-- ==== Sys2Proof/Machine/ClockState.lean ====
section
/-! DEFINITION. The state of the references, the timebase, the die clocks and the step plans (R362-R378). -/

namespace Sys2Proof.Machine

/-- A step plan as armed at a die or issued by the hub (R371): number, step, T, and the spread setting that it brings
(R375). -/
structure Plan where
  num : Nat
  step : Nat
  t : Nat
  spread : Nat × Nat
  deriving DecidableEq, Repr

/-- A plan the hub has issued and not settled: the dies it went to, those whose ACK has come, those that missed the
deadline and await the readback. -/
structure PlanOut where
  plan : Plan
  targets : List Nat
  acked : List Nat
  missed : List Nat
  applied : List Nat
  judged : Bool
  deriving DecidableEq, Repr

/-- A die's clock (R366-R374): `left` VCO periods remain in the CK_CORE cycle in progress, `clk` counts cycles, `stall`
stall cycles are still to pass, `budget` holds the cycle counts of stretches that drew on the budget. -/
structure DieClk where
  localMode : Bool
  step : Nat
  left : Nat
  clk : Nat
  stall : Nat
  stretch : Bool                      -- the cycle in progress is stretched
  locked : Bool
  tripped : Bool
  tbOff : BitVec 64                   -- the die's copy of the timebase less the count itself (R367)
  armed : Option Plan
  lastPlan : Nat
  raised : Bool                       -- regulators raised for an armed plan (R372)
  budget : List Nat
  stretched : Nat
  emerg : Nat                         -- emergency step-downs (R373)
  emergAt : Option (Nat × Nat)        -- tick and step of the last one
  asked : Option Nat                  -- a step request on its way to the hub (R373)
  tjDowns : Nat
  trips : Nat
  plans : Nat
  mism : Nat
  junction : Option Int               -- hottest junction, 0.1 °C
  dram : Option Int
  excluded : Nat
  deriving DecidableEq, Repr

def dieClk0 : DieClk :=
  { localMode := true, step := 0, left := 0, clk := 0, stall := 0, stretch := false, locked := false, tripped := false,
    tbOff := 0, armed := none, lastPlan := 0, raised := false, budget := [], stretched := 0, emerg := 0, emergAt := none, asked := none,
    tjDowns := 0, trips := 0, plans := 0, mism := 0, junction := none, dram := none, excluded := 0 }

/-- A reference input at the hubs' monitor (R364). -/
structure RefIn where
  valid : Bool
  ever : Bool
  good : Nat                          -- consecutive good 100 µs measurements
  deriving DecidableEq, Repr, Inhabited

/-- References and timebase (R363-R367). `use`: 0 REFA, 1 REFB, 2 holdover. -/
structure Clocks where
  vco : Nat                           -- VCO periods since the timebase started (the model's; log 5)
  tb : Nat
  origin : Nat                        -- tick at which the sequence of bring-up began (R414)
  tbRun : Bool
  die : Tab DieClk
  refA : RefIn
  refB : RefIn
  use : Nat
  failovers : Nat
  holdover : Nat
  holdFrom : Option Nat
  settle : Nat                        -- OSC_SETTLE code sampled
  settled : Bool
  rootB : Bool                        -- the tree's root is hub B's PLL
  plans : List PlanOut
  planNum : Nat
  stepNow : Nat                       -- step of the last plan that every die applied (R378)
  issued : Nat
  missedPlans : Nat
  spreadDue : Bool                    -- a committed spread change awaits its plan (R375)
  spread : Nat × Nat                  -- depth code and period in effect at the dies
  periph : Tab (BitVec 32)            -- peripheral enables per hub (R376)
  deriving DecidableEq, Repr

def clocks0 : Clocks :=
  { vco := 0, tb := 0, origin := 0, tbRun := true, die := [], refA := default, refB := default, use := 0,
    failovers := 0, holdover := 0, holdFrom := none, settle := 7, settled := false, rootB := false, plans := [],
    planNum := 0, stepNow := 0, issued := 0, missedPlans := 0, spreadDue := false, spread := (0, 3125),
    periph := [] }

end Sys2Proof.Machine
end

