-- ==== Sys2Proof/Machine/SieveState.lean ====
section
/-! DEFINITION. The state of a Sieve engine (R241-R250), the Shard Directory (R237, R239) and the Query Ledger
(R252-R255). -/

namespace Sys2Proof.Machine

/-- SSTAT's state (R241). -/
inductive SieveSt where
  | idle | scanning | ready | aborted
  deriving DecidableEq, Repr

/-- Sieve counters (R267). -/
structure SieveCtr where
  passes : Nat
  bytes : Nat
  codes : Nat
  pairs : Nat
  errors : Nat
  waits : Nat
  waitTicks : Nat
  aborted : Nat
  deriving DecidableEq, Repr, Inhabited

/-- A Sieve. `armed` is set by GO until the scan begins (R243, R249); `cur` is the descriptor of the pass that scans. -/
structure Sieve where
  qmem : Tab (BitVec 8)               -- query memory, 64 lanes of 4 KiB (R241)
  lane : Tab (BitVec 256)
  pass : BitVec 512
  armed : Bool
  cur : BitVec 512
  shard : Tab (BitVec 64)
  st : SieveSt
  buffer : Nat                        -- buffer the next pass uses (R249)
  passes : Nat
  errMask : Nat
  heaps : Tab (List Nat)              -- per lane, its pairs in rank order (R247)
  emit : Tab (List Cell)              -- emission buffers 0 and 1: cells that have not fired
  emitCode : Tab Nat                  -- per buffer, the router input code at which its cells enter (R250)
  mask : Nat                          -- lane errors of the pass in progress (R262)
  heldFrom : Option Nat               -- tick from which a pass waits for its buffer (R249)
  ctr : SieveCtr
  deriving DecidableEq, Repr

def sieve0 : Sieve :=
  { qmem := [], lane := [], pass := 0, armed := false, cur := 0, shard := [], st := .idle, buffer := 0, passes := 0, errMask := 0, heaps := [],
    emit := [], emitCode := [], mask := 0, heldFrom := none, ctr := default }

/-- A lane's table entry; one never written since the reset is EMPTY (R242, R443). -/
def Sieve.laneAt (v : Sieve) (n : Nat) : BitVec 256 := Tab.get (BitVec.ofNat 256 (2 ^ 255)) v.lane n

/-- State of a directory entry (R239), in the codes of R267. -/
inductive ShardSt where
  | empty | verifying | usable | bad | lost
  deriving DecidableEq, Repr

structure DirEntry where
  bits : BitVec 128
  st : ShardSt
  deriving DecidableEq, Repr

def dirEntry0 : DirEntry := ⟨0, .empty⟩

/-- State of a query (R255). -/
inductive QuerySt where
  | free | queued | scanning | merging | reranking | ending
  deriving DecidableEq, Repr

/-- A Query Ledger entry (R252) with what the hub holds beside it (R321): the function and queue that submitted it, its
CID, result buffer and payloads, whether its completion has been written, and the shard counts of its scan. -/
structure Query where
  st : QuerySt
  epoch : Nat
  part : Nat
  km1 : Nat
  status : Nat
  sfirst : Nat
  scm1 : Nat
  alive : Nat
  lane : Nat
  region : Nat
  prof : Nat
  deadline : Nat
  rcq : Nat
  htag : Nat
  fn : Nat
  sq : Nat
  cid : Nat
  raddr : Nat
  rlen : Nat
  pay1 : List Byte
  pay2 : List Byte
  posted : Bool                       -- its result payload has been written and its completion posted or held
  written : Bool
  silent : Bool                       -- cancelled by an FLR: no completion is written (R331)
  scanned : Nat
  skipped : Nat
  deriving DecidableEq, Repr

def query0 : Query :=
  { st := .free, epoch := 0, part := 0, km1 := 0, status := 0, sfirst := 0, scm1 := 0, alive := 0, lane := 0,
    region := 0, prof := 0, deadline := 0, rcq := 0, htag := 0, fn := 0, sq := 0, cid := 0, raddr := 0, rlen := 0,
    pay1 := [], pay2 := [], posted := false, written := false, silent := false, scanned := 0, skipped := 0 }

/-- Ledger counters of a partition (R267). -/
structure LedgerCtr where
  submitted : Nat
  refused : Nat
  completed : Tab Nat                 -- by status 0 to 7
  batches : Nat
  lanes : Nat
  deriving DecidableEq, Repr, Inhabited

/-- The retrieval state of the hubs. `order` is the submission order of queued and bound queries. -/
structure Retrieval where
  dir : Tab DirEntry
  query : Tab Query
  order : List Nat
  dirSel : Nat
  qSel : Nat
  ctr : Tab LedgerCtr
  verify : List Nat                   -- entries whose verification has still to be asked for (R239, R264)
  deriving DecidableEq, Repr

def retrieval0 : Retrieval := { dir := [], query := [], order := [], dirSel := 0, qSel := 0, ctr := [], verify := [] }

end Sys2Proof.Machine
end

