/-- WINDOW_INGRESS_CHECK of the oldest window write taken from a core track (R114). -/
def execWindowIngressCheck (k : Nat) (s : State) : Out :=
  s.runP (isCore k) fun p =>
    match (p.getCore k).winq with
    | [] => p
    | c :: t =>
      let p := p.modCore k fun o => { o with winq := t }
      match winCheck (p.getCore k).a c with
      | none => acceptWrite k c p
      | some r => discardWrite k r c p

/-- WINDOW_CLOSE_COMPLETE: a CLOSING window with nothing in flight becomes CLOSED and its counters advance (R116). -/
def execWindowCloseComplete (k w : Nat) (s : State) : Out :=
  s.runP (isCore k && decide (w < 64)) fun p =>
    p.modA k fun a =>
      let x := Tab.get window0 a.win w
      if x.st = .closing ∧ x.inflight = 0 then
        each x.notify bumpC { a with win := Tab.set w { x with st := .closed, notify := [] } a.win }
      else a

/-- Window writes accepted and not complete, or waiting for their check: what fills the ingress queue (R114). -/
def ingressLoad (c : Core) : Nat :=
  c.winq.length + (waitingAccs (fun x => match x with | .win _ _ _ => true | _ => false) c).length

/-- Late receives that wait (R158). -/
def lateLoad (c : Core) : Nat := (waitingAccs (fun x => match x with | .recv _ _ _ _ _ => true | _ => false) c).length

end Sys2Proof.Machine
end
-.-.-
__What the exercise asks__
There is a line with "structure Clocks where" and a line with "rootB : Bool" above. Copy exactly those two lines and all lines between them, with nothing else.

__Output for this task__
structure Clocks where
  vco : Nat                           -- VCO periods since the timebase started (the model's; log 5)
  tb : Nat
  origin : Nat                        -- tick at which the sequence of bring-up began (R414)
  tbRun : Bool
  die : Tab DieClk
  refA : RefIn
  refB : RefIn
  use : Nat
  failovers : Nat
  holdover : Nat
  holdFrom : Option Nat
  settle : Nat                        -- OSC_SETTLE code sampled
  settled : Bool
  rootB : Bool                        -- the tree's root is hub B's PLL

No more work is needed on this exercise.